═══ Records supplied ═══
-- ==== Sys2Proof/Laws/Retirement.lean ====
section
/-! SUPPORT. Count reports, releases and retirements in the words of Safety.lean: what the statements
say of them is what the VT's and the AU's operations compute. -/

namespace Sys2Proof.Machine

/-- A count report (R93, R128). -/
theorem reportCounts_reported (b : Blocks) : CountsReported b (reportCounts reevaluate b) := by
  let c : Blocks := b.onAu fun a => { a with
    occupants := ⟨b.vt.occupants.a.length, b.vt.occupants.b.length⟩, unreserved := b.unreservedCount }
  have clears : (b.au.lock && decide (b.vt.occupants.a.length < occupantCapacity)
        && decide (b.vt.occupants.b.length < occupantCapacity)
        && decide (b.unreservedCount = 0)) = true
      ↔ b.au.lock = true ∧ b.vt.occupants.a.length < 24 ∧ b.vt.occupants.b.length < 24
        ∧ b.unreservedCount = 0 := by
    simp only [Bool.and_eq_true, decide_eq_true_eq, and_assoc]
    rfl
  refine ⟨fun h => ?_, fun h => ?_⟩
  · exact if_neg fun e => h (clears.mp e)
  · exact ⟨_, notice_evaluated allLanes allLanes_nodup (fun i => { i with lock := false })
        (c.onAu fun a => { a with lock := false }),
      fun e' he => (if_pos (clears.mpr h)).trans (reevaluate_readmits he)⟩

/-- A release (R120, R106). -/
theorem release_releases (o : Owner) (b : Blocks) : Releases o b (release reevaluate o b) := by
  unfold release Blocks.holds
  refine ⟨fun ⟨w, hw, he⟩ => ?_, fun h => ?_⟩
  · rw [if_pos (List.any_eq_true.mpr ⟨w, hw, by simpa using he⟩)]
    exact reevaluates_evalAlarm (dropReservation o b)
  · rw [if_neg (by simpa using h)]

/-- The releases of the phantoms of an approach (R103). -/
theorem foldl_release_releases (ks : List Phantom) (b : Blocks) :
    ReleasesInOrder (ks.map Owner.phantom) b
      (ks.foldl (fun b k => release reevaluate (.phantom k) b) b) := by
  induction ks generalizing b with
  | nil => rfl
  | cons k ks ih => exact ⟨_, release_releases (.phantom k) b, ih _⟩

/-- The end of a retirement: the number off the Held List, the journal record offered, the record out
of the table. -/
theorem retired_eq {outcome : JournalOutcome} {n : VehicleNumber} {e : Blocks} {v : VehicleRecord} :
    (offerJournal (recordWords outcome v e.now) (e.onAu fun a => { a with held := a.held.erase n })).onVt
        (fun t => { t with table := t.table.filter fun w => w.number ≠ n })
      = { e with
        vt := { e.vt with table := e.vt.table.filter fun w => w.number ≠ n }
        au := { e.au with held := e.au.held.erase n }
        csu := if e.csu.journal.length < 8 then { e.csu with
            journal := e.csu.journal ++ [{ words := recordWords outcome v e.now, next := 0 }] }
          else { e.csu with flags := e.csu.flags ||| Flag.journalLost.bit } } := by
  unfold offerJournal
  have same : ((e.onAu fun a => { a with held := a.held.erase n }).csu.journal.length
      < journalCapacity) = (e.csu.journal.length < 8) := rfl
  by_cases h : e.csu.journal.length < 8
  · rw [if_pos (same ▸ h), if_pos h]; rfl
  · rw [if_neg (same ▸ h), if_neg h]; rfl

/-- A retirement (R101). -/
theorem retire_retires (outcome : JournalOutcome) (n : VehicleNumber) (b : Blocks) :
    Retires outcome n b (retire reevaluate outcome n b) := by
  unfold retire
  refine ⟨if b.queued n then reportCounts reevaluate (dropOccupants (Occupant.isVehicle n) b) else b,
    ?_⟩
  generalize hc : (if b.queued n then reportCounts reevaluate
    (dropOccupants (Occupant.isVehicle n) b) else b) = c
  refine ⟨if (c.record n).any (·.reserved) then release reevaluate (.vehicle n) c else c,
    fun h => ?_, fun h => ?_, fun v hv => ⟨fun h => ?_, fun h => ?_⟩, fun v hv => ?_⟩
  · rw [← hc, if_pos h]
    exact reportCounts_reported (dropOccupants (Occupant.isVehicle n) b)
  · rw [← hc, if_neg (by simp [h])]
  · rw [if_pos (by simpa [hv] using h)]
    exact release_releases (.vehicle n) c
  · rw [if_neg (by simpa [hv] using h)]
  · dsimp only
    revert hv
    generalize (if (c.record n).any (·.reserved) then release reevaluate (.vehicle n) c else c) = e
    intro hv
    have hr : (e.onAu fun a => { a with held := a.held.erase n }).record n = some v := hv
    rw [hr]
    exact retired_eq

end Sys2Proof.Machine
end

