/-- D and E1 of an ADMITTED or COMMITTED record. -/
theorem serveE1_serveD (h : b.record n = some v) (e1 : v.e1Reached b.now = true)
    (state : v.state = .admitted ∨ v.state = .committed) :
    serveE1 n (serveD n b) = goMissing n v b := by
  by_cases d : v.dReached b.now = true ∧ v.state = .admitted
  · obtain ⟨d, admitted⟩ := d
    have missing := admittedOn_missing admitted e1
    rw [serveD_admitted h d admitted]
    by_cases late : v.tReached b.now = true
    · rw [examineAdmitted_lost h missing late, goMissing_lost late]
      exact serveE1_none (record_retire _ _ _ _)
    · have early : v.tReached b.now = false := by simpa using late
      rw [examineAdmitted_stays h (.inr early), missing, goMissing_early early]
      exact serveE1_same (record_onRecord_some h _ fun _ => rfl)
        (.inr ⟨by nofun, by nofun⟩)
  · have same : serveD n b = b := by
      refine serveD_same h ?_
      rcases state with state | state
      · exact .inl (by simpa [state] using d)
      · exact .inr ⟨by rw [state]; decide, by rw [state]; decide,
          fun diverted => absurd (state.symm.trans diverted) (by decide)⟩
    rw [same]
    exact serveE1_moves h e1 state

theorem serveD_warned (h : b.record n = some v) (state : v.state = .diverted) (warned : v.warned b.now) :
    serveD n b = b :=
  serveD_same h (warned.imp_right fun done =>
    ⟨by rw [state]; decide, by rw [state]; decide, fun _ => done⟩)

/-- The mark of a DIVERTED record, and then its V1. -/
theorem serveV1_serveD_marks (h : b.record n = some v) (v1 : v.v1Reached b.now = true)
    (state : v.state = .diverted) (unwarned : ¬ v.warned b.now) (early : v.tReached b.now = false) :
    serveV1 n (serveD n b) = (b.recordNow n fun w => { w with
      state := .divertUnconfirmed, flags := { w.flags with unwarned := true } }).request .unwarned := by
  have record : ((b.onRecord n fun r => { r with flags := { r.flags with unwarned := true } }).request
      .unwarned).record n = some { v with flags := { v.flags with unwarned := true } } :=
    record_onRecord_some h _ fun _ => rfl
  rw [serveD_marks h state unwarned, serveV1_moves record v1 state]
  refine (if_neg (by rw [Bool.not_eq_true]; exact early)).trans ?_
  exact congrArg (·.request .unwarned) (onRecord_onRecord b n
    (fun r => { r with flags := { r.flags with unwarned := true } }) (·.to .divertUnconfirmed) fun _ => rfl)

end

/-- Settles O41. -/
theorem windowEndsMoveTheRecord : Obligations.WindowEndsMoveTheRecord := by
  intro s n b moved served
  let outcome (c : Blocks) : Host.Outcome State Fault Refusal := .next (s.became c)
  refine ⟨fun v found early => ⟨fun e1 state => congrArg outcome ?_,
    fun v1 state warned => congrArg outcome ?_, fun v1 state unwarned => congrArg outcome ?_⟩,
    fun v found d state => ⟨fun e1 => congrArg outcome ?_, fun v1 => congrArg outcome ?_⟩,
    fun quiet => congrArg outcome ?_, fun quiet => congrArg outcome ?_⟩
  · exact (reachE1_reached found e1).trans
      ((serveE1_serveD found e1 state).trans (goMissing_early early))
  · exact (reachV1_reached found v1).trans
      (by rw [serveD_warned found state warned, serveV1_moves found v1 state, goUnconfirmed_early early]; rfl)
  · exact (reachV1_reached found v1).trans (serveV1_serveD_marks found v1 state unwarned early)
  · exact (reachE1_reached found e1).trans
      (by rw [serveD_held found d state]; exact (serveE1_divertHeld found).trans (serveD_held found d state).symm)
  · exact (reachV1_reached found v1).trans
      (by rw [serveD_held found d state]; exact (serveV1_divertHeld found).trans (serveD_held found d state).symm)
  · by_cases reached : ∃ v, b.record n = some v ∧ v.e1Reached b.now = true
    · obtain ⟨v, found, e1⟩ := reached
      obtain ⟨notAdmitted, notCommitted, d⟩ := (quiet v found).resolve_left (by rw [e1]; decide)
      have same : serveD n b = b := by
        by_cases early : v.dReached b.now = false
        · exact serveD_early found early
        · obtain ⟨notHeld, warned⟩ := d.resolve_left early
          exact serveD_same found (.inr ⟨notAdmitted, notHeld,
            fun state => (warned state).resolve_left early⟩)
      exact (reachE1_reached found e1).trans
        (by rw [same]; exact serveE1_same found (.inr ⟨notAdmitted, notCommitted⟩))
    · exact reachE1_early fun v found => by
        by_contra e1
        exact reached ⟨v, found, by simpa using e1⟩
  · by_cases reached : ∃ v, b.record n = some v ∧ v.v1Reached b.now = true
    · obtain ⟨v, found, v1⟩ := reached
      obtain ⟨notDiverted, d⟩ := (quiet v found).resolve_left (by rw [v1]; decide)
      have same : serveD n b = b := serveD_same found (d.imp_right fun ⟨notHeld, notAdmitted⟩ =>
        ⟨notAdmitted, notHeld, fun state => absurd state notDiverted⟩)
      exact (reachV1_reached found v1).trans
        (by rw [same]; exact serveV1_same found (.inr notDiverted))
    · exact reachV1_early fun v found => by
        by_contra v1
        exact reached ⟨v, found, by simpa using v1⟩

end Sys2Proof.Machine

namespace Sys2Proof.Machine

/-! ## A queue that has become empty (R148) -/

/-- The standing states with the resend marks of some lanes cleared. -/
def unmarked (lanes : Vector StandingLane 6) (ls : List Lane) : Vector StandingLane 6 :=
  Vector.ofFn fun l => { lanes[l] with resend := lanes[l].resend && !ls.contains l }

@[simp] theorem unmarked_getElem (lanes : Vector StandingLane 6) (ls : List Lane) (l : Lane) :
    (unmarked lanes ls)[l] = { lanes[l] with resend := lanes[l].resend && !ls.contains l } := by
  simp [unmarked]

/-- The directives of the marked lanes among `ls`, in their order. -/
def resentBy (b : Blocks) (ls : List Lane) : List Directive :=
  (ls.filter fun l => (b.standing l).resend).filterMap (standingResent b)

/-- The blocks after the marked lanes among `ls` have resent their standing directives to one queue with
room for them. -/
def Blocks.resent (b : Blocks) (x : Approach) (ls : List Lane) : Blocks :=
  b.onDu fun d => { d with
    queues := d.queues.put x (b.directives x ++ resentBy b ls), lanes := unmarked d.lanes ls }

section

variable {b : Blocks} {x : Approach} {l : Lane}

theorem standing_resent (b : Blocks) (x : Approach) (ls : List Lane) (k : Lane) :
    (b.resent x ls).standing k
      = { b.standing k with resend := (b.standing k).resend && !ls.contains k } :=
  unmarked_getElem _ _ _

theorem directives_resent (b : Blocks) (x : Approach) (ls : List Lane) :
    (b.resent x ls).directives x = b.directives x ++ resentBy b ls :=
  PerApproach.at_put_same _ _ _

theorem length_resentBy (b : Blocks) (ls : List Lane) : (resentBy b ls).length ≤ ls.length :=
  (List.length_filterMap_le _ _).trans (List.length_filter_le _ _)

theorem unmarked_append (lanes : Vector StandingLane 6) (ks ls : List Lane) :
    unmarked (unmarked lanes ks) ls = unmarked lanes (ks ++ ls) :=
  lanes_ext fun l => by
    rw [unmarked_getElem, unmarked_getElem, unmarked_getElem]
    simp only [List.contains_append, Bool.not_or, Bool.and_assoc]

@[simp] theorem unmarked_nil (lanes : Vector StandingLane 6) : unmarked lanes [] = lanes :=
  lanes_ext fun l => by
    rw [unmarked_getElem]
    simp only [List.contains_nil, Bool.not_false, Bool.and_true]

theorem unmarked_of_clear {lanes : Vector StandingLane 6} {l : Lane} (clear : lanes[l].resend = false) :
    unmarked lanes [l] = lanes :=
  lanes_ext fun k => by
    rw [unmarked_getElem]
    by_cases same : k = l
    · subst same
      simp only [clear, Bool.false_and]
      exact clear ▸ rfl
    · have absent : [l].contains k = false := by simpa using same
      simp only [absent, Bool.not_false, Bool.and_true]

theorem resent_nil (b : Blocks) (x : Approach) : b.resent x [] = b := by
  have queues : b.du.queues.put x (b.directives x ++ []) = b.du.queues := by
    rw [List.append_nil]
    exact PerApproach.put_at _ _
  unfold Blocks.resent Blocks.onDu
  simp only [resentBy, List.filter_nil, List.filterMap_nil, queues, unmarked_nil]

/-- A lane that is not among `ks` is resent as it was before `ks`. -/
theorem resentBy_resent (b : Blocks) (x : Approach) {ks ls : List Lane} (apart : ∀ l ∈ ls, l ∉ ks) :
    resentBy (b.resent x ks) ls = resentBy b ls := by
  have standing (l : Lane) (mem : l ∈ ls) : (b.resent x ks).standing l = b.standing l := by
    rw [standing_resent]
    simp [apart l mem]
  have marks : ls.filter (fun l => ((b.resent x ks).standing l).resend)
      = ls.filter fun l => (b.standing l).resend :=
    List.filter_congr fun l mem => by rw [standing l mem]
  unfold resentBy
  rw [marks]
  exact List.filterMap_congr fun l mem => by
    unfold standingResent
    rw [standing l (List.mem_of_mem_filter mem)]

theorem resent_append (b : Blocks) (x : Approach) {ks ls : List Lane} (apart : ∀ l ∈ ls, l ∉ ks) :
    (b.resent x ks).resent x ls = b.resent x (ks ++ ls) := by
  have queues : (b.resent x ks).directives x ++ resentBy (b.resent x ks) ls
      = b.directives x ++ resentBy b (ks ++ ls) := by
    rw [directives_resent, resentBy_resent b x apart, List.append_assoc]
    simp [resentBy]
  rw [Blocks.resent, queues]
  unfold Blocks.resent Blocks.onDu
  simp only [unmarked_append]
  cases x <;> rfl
═══
» Your objective
Extract from the records above the lines from the one containing "rw [unmarked_getElem, unmarked_getElem, unmarked_getElem]" to the one containing "theorem resent_append (b", both lines included, exactly as they appear and with nothing else.

» Task result
    rw [unmarked_getElem, unmarked_getElem, unmarked_getElem]
    simp only [List.contains_append, Bool.not_or, Bool.and_assoc]

@[simp] theorem unmarked_nil (lanes : Vector StandingLane 6) : unmarked lanes [] = lanes :=
  lanes_ext fun l => by
    rw [unmarked_getElem]
    simp only [List.contains_nil, Bool.not_false, Bool.and_true]

theorem unmarked_of_clear {lanes : Vector StandingLane 6} {l : Lane} (clear : lanes[l].resend = false) :
    unmarked lanes [l] = lanes :=
  lanes_ext fun k => by
    rw [unmarked_getElem]
    by_cases same : k = l
    · subst same
      simp only [clear, Bool.false_and]
      exact clear ▸ rfl
    · have absent : [l].contains k = false := by simpa using same
      simp only [absent, Bool.not_false, Bool.and_true]

theorem resent_nil (b : Blocks) (x : Approach) : b.resent x [] = b := by
  have queues : b.du.queues.put x (b.directives x ++ []) = b.du.queues := by
    rw [List.append_nil]
    exact PerApproach.put_at _ _
  unfold Blocks.resent Blocks.onDu
  simp only [resentBy, List.filter_nil, List.filterMap_nil, queues, unmarked_nil]

/-- A lane that is not among `ks` is resent as it was before `ks`. -/
theorem resentBy_resent (b : Blocks) (x : Approach) {ks ls : List Lane} (apart : ∀ l ∈ ls, l ∉ ks) :
    resentBy (b.resent x ks) ls = resentBy b ls := by
  have standing (l : Lane) (mem : l ∈ ls) : (b.resent x ks).standing l = b.standing l := by
    rw [standing_resent]
    simp [apart l mem]
  have marks : ls.filter (fun l => ((b.resent x ks).standing l).resend)
      = ls.filter fun l => (b.standing l).resend :=
    List.filter_congr fun l mem => by rw [standing l mem]
  unfold resentBy
  rw [marks]
  exact List.filterMap_congr fun l mem => by
    unfold standingResent
    rw [standing l (List.mem_of_mem_filter mem)]

theorem resent_append (b : Blocks) (x : Approach) {ks ls : List Lane} (apart : ∀ l ∈ ls, l ∉ ks) :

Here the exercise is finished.